- Original UK quad poster by James Boswell
- Directed by: Basil Dearden
- Screenplay by: T.E.B. Clarke
- Based on: Original treatment by Jan Read and Ted Willis
- Produced by: Michael Balcon
- Starring: Jack Warner Jimmy Hanley Dirk Bogarde Robert Flemyng
- Cinematography: Gordon Dines
- Edited by: Peter Tanner
- Music by: Ernest Irving Jack Parnell (uncredited)
- Production company: Ealing Studios
- Distributed by: General Film Distributors
- Release dates: January 20, 1950 (UK); January 8, 1951 (New York);
- Running time: 85 minutes
- Country: United Kingdom
- Language: English
- Budget: £142,304
- Box office: £246,000

= The Blue Lamp =

1950 British film by Basil Dearden

The Blue Lamp is a 1950 British police procedural film directed by Basil Dearden and starring Jack Warner as PC Dixon, Jimmy Hanley as newcomer PC Mitchell and Dirk Bogarde as criminal Tom Riley.

The title refers to the blue lamps that traditionally hang outside British police stations. The film became the inspiration for the 1955–1976 TV series Dixon of Dock Green, in which Warner continued to play PC Dixon until he was 80 years old (even though Dixon is murdered in the original film).

The screenplay was written by Ealing regular T. E. B. Clarke, who had been a war reserve constable. The film is an early example of the social realism films that emerged later in the 1950s and 1960s, sometimes using a partial documentary-style approach.

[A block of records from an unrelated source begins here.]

-- ==== Sys2Proof/Machine/Bits.lean ====
section
/-! DEFINITION. Bit ranges, two's-complement readings and saturation over plain numbers.
Bit 0 is the least significant bit and a range is written [msb:lsb] (R10). -/

namespace Sys2Proof.Machine

/-- Bits [hi:lo] of `v` (R10). -/
def bits (v hi lo : Nat) : Nat := v / 2 ^ lo % 2 ^ (hi - lo + 1)

/-- Bit `i` of `v` (R10). -/
def bit (v i : Nat) : Bool := v / 2 ^ i % 2 == 1

/-- A flag as a one-bit number. -/
def b2n (b : Bool) : Nat := if b then 1 else 0

/-- `v` with bit `i` set. -/
def setBit (v i : Nat) : Nat := v ||| 2 ^ i

/-- `v` with bit `i` clear. -/
def clrBit (v i : Nat) : Nat := if bit v i then v - 2 ^ i else v

/-- `v` with bit `i` set to `b`. -/
def putBit (v i : Nat) (b : Bool) : Nat := if b then setBit v i else clrBit v i

/-- The two's-complement reading of the low `w` bits of `v`. -/
def toS (w v : Nat) : Int :=
  let u := v % 2 ^ w
  if u < 2 ^ (w - 1) then (u : Int) else (u : Int) - (2 : Int) ^ w

/-- The low `w` bits of the two's complement of `i`. -/
def ofS (w : Nat) (i : Int) : Nat := (i % (2 : Int) ^ w).toNat

/-- `i` held between `lo` and `hi`. -/
def clampI (lo hi i : Int) : Int := if i < lo then lo else if hi < i then hi else i

/-- `i` saturated to a signed field of `w` bits. -/
def satS (w : Nat) (i : Int) : Int := clampI (-(2 : Int) ^ (w - 1)) ((2 : Int) ^ (w - 1) - 1) i

/-- `n` saturated to an unsigned field of `w` bits. -/
def satU (w n : Nat) : Nat := if n < 2 ^ w then n else 2 ^ w - 1

/-- `i` saturated to an unsigned field of `w` bits, below at zero. -/
def satUI (w : Nat) (i : Int) : Nat := satU w i.toNat

/-- The indices below `w` whose bit of `v` is 1, rising. -/
def bitList (w v : Nat) : List Nat := (List.range w).filter (bit v)

/-- How many of the low `w` bits of `v` are 1. -/
def popCount (w v : Nat) : Nat := (bitList w v).length

/-- Rounded up division. -/
def ceilDiv (a b : Nat) : Nat := (a + b - 1) / b

/-- `n` bytes of `v`, most significant first (R10). -/
def bytesBE (n v : Nat) : List Nat := (List.range n).map fun i => v / 2 ^ (8 * (n - 1 - i)) % 256

/-- The number whose bytes, most significant first, are `bs` (R10). -/
def ofBytesBE (bs : List Nat) : Nat := bs.foldl (fun a b => a * 256 + b % 256) 0

/-- `n` bytes of `v`, least significant first (R10). -/
def bytesLE (n v : Nat) : List Nat := (List.range n).map fun i => v / 2 ^ (8 * i) % 256

/-- The number whose bytes, least significant first, are `bs` (R10). -/
def ofBytesLE (bs : List Nat) : Nat := ofBytesBE bs.reverse

/-- Division of an integer rounding to nearest, ties away from zero. -/
def divRound (a b : Int) : Int :=
  if b == 0 then 0
  else if 0 ≤ a then (2 * a + b) / (2 * b) else -((2 * (-a) + b) / (2 * b))

end Sys2Proof.Machine
end

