-- ==== Sys2Proof/Machine/Crc.lean ====
section
/-! DEFINITION. The check codes of R476: CRC-8, CRC-16 and CRC-32 over bytes in the order in which they are sent or stored. -/

namespace Sys2Proof.Machine

/-- One bit step of a CRC of width `w` that is not reflected. -/
def crcShift (w poly r : Nat) : Nat :=
  let t := r * 2 % 2 ^ w
  if bit r (w - 1) then t ^^^ poly else t

/-- One byte into a CRC of width `w` that is not reflected. -/
def crcByte (w poly r b : Nat) : Nat :=
  Nat.repeat (crcShift w poly) 8 (r ^^^ (b % 256 * 2 ^ (w - 8)))

/-- CRC-8 of R476, polynomial 0x07, from the stated initial value. -/
def crc8 (initial : Nat) (bs : List Nat) : Nat := bs.foldl (crcByte 8 0x07) initial

/-- CRC-16 of R476: polynomial 0x1021, initial value 0xFFFF. -/
def crc16 (bs : List Nat) : Nat := bs.foldl (crcByte 16 0x1021) 0xFFFF

/-- One bit step of the reflected CRC-32. -/
def crc32Shift (r : Nat) : Nat := if bit r 0 then r / 2 ^^^ 0xEDB88320 else r / 2

/-- One byte into the reflected CRC-32. -/
def crc32Byte (r b : Nat) : Nat := Nat.repeat crc32Shift 8 (r ^^^ b % 256)

/-- CRC-32 of R476: the IEEE 802.3 polynomial, reflected, initial value and final XOR 0xFFFF_FFFF. -/
def crc32 (bs : List Nat) : Nat := bs.foldl crc32Byte 0xFFFFFFFF ^^^ 0xFFFFFFFF

/-- The ASCII bytes "123456789" of R476's check values. -/
def crcCheckBytes : List Nat := [0x31, 0x32, 0x33, 0x34, 0x35, 0x36, 0x37, 0x38, 0x39]

end Sys2Proof.Machine
end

There are also cinematic influences of the film noir genre, particularly in underworld scenes featuring Bogarde, such as the pool rooms and in and around the theatre, making deliberate use of genre trademarks such as slow-moving low camera angles and stark lighting.

==Plot==
In the Paddington area of west London in July 1949, PC George Dixon, a long-serving traditional policeman who is due to retire shortly, supervises new recruit Andy Mitchell, introducing him to the night beat. Dixon is unprepared when he is called to the scene of a robbery at a local cinema, where he comes face-to-face with Tom Riley, a desperate youth armed with a revolver. Dixon tries to convince Riley to surrender the weapon, but Riley panics and fires. Dixon dies in hospital some hours later.

On his beat, Mitchell finds a little girl playing with the discarded revolver. The child is eventually persuaded to lead police to the spot where she had found it. Police painstakingly drag a canal and find a raincoat that is traced to Diana Lewis's father, who remembers lending it to Riley.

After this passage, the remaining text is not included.